“Postnatal depression blood test breakthrough” proclaimed the headline. The UK Guardian article then declared:
British doctors reveal ‘extremely important’ research that could help tens of thousands of women at risk.
Here it comes. Readers were going to be fed a press release generated by the study’s authors and forwarded undigested by the media but disguised as writings of a journalist. If only the journo had asked someone in the know about the likelihood of a single study yielding such breakthrough blood test for risk of depression in new mothers.
The story echoed earlier churnalism from Sky News, British satellite television news service:
There is evidence that if you can identify women at risk early you could treat early or introduce measures to prevent or stop the process of the disease.

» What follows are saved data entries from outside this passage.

-- ==== Sys2Proof/Syntax.lean ====
section
/-! DEFINITION. The syntax of the Jorrik instruction set: one constructor of Instr per row of the opcode table, the
378 instruction words and the 103 events of the machine (95_what_each_step_holds.md: each row is one whole step).
An event's arguments say which unit it concerns and what arrives from outside the package. -/

namespace Sys2Proof

/-- The policy field of an access (R84); code 3 is reserved and has no constructor. -/
inductive Policy where
  | l1 | llc | st
  deriving DecidableEq, Repr

/-- Access size of `lp` and `sp` (R224). -/
inductive Size4 where
  | byte | half | word | double
  deriving DecidableEq, Repr

/-- Access size of the vector accesses (R226); code 3 is reserved. -/
inductive Size3 where
  | byte | half | word
  deriving DecidableEq, Repr

/-- The scopes of release, acquire and fence (R81). -/
inductive Scope where
  | blk | die | pkg | sys
  deriving DecidableEq, Repr

/-- The level a `pf` reaches (R225). -/
inductive PfLevel where
  | toL1 | toLlc
  deriving DecidableEq, Repr

/-- The operation of an atomic (R230). -/
inductive AtomOp where
  | add | and | or | xor | min | max | minu | maxu | xchg | fadd | cas
  deriving DecidableEq, Repr

/-- Which list of a thread an engine runs: its Lattice list, its Barrow list, or the follow-on block of one of the
core's Barrow commands (R263, R264, R294). -/
inductive ListId where
  | lattice
  | barrow
  | follow (cmd : Nat)
  deriving DecidableEq, Repr

/-- What a fabric packet asks of its destination (R348, R369). -/
inductive Req where
  | load (n : Nat)
  /-- The fetch of an instruction word, which is never a race (R274). -/
  | fetch
  /-- A read of n bytes that is never a race: an evaluation of `wsleep` (R243), a load of an open transaction (R238); final: without
  the scope check. -/
  | eval (final : Bool) (n : Nat)
  /-- An 8-byte page-table entry, which stalls the walk below package scope only (R371). -/
  | entry
  /-- The words of a transaction about to commit, by offset: their values come back, and the home holds them for thread uid of the
  source until `commit` (R105). -/
  | lock (uid : Nat) (words : List Nat)
  /-- The bytes a commit writes, by offset and byte of the word; the words are held no longer (R105, R240). -/
  | commit (uid : Nat) (words : List (Nat × List (Nat × Byte)))
  | store (bytes : List Byte)
  /-- The lanes of one vector store that meet in one word, by byte of the word, as a single write (R228). -/
  | scatter (bytes : List (Nat × Byte))
  /-- The lanes of one vector atomic that meet in one word, in ascending order, with their operands (R92). -/
  | combined (op : AtomOp) (xs : List (Nat × Nat))
  /-- An atomic of n bytes; ret: it returns the old value; red: it is an `rred` (R348). -/
  | atomic (op : AtomOp) (n x y : Nat) (ret red : Bool)
  /-- A write that revokes a registration and is never a race: a completion word, a collective's buffer (R41, R359). -/
  | write (bytes : List Byte)
  deriving DecidableEq, Repr

/-- A packet of a flow (R342, R351, R354). off is the offset in the destination's export window (R369); cover lists
the (source package, first sequence, count) ranges of a merged packet. -/
structure Packet where
  src : Nat
  dst : Nat
  seq : Nat
  ctx : Nat
  owner : BitVec 32
  off : Nat
  req : Req
  window : Option Nat
  phase : Bool
  noMerge : Bool
  resync : Bool
  cover : List (Nat × Nat × Nat)
  /-- The issuing instruction, which the source keeps beside the packet (R392). -/
  pc : Word
  deriving DecidableEq, Repr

A study of 200 pregnant women, published in the Journal of Psychiatric Research, found two molecular “signatures” in the genes that increased the risk of postnatal depression by up to five times. One in seven new mothers suffer from depression.

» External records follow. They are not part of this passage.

-- ==== Sys2Proof/Decode.lean ====
section
/-! DEFINITION. The decoder of instruction words (R110 to R120): total on every word and on any bytes, each rejection
under its own name. After it the encoder, written from the same encoding tables. The compiled runtime has no tags for an
inductive of this many constructors, so what builds an Instr is marked noncomputable: the kernel evaluates it. -/

noncomputable section

namespace Sys2Proof

/-- Bits 6:0, the major opcode (R110). -/
def fOp (w : W32) : Nat := w.toNat % 128
/-- Bits 13:7: D, A' or LD. -/
def fD (w : W32) : Reg := BitVec.ofNat 7 (w.toNat / 2 ^ 7)
/-- Bits 20:14: A, B' or ST. -/
def fA (w : W32) : Reg := BitVec.ofNat 7 (w.toNat / 2 ^ 14)
/-- Bits 27:21: B or MX. -/
def fB (w : W32) : Reg := BitVec.ofNat 7 (w.toNat / 2 ^ 21)
/-- Bits 31:28: F. -/
def fF (w : W32) : Nat := w.toNat / 2 ^ 28
/-- Bits 31:21: IMM11. -/
def fI (w : W32) : BitVec 11 := BitVec.ofNat 11 (w.toNat / 2 ^ 21)
/-- Bits 31:21 of the BR format: OFF11. -/
def fO (w : W32) : BitVec 11 := BitVec.ofNat 11 (w.toNat / 2 ^ 21)
/-- Bits 31:14: IMM18. -/
def fU (w : W32) : BitVec 18 := BitVec.ofNat 18 (w.toNat / 2 ^ 14)
/-- Bits 31:7: OFF25 and the hint payload. -/
def fX (w : W32) : BitVec 25 := BitVec.ofNat 25 (w.toNat / 2 ^ 7)

def size4? : Nat → Option Size4
  | 0 => some .byte
  | 1 => some .half
  | 2 => some .word
  | _ => some .double

def size3? : Nat → Option Size3
  | 0 => some .byte
  | 1 => some .half
  | 2 => some .word
  | _ => none

def policy? : Nat → Option Policy
  | 0 => some .l1
  | 1 => some .llc
  | 2 => some .st
  | _ => none

/-- F bits 1:0 as a scope (R81). -/
def scopeOf (f : Nat) : Scope :=
  match f % 4 with
  | 0 => .blk
  | 1 => .die
  | 2 => .pkg
  | _ => .sys

/-- A field of kind 0 must be zero (R111, R118). -/
def zero (r : Reg) (k : Except Reject Instr) : Except Reject Instr := if r = 0 then k else .error .nonzeroField

/-- A triple field is at most 125 (R111). -/
def triple (r : Reg) (k : Except Reject Instr) : Except Reject Instr := if r.toNat ≤ 125 then k else .error .tripleRange

/-- The field of a `cas` pair is at most 126 (R116). -/
def casPair (r : Reg) (k : Except Reject Instr) : Except Reject Instr := if r.toNat ≤ 126 then k else .error .casPairRange

/-- Major 0x01 (R116). -/
def dec01 (w : W32) : Except Reject Instr :=
  match fF w with
  | 0 => .ok (.add (fD w) (fA w) (fB w))
  | 1 => .ok (.sub (fD w) (fA w) (fB w))
  | 2 => .ok (.and (fD w) (fA w) (fB w))
  | 3 => .ok (.or (fD w) (fA w) (fB w))
  | 4 => .ok (.xor (fD w) (fA w) (fB w))
  | 5 => .ok (.andn (fD w) (fA w) (fB w))
  | 6 => .ok (.sll (fD w) (fA w) (fB w))
  | 7 => .ok (.srl (fD w) (fA w) (fB w))
  | 8 => .ok (.sra (fD w) (fA w) (fB w))
  | 9 => .ok (.min (fD w) (fA w) (fB w))
  | 10 => .ok (.max (fD w) (fA w) (fB w))
  | 11 => .ok (.minu (fD w) (fA w) (fB w))
  | 12 => .ok (.maxu (fD w) (fA w) (fB w))
  | 13 => .ok (.slt (fD w) (fA w) (fB w))
  | 14 => .ok (.sltu (fD w) (fA w) (fB w))
  | 15 => .ok (.seq (fD w) (fA w) (fB w))
  | _ => .error .reservedF

/-- Major 0x02 (R116). -/
def dec02 (w : W32) : Except Reject Instr :=
  match fF w with
  | 0 => .ok (.addW (fD w) (fA w) (fB w))
  | 1 => .ok (.subW (fD w) (fA w) (fB w))
  | 2 => .ok (.andW (fD w) (fA w) (fB w))
  | 3 => .ok (.orW (fD w) (fA w) (fB w))
  | 4 => .ok (.xorW (fD w) (fA w) (fB w))
  | 5 => .ok (.andnW (fD w) (fA w) (fB w))
  | 6 => .ok (.sllW (fD w) (fA w) (fB w))
  | 7 => .ok (.srlW (fD w) (fA w) (fB w))
  | 8 => .ok (.sraW (fD w) (fA w) (fB w))
  | 9 => .ok (.minW (fD w) (fA w) (fB w))
  | 10 => .ok (.maxW (fD w) (fA w) (fB w))
  | 11 => .ok (.minuW (fD w) (fA w) (fB w))
  | 12 => .ok (.maxuW (fD w) (fA w) (fB w))
  | 13 => .ok (.sltW (fD w) (fA w) (fB w))
  | 14 => .ok (.sltuW (fD w) (fA w) (fB w))
  | 15 => .ok (.seqW (fD w) (fA w) (fB w))
  | _ => .error .reservedF

/-- Major 0x03 (R116). -/
def dec03 (w : W32) : Except Reject Instr :=
  match fF w with
  | 0 => .ok (.mul (fD w) (fA w) (fB w))
  | 1 => .ok (.mulh (fD w) (fA w) (fB w))
  | 2 => .ok (.mulhu (fD w) (fA w) (fB w))
  | 3 => .ok (.mulhm (fD w) (fA w) (fB w))
  | 4 => .ok (.div (fD w) (fA w) (fB w))
  | 5 => .ok (.divu (fD w) (fA w) (fB w))
  | 6 => .ok (.rem (fD w) (fA w) (fB w))
  | 7 => .ok (.remu (fD w) (fA w) (fB w))
  | 8 => .ok (.mulW (fD w) (fA w) (fB w))
  | 9 => .ok (.divW (fD w) (fA w) (fB w))
  | 10 => .ok (.divuW (fD w) (fA w) (fB w))
  | 11 => .ok (.remW (fD w) (fA w) (fB w))
  | 12 => .ok (.remuW (fD w) (fA w) (fB w))
  | _ => .error .reservedF

/-- Major 0x04 (R116). -/
def dec04 (w : W32) : Except Reject Instr :=
  match fF w with
  | 0 => zero (fB w) <| .ok (.clz (fD w) (fA w))
  | 1 => zero (fB w) <| .ok (.ctz (fD w) (fA w))
  | 2 => zero (fB w) <| .ok (.popc (fD w) (fA w))
  | 3 => zero (fB w) <| .ok (.bswap (fD w) (fA w))
  | 4 => zero (fB w) <| .ok (.brev (fD w) (fA w))
  | 5 => zero (fB w) <| .ok (.sextb (fD w) (fA w))
  | 6 => zero (fB w) <| .ok (.sexth (fD w) (fA w))
  | 7 => zero (fB w) <| .ok (.sextw (fD w) (fA w))
  | 8 => zero (fB w) <| .ok (.zextb (fD w) (fA w))
  | 9 => zero (fB w) <| .ok (.zexth (fD w) (fA w))
  | 10 => zero (fB w) <| .ok (.zextw (fD w) (fA w))
  | _ => .error .reservedF

/-- Major 0x05 (R116). -/
def dec05 (w : W32) : Except Reject Instr :=
  match fF w with
  | 0 => .ok (.csel (fD w) (fA w) (fB w))
  | _ => .error .reservedF

/-- Major 0x06 (R116). -/
def dec06 (w : W32) : Except Reject Instr :=
  match fF w with
  | 0 => triple (fD w) <| triple (fA w) <| triple (fB w) <| .ok (.mand3 (fD w) (fA w) (fB w))
  | 1 => triple (fD w) <| triple (fA w) <| triple (fB w) <| .ok (.mor3 (fD w) (fA w) (fB w))
  | 2 => triple (fD w) <| triple (fA w) <| triple (fB w) <| .ok (.mandn3 (fD w) (fA w) (fB w))
  | 3 => triple (fD w) <| triple (fA w) <| triple (fB w) <| .ok (.mxor3 (fD w) (fA w) (fB w))
  | 4 => zero (fB w) <| triple (fD w) <| triple (fA w) <| .ok (.mnot3 (fD w) (fA w))
  | 5 => zero (fB w) <| triple (fA w) <| .ok (.mcnt3 (fD w) (fA w))
  | 6 => zero (fB w) <| triple (fA w) <| .ok (.mfirst3 (fD w) (fA w))
  | _ => .error .reservedF

/-- Major 0x10 (R116). -/
def dec10 (w : W32) : Except Reject Instr := .ok (.addi (fD w) (fA w) (fI w))

/-- Major 0x11 (R116). -/
def dec11 (w : W32) : Except Reject Instr := .ok (.andi (fD w) (fA w) (fI w))

/-- Major 0x12 (R116). -/
def dec12 (w : W32) : Except Reject Instr := .ok (.ori (fD w) (fA w) (fI w))

/-- Major 0x13 (R116). -/
def dec13 (w : W32) : Except Reject Instr := .ok (.xori (fD w) (fA w) (fI w))

/-- Major 0x14 (R116). -/
def dec14 (w : W32) : Except Reject Instr := .ok (.slti (fD w) (fA w) (fI w))

/-- Major 0x15 (R116). -/
def dec15 (w : W32) : Except Reject Instr := .ok (.sltiu (fD w) (fA w) (fI w))

/-- Major 0x16 (R116). -/
def dec16 (w : W32) : Except Reject Instr := if (fI w).toNat < 64 then .ok (.slli (fD w) (fA w) ((fI w).setWidth 6)) else .error .badImmediate

/-- Major 0x17 (R116). -/
def dec17 (w : W32) : Except Reject Instr := if (fI w).toNat < 64 then .ok (.srli (fD w) (fA w) ((fI w).setWidth 6)) else .error .badImmediate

Prof Grammatopoulos has claimed he could test women for the genetic changes for £30-£40, but the cost could be reduced to £10 if the screening system is automated.
By the time the story got to the Telegraph, it was embellished further:
Experts hope that the test will be available within two years, with results showing it to be at least 85 per cent accurate in early trials carried out by psychiatrists.
In the face of the considerable interest in the test being generated by the media coverage, the UK National Health Service (NHS) provided a critical evaluation from Bazian. The NHS coverage made good points but stopped short of blasting the media coverage and the author of the JPR article for their hype and hokum:
While the potential for inexpensive screening of postnatal depression is genuinely exciting, the limitations of the study – such as its size and the fact that it did not assess associations with diagnosed postnatal depression – should have been made more explicit by the papers.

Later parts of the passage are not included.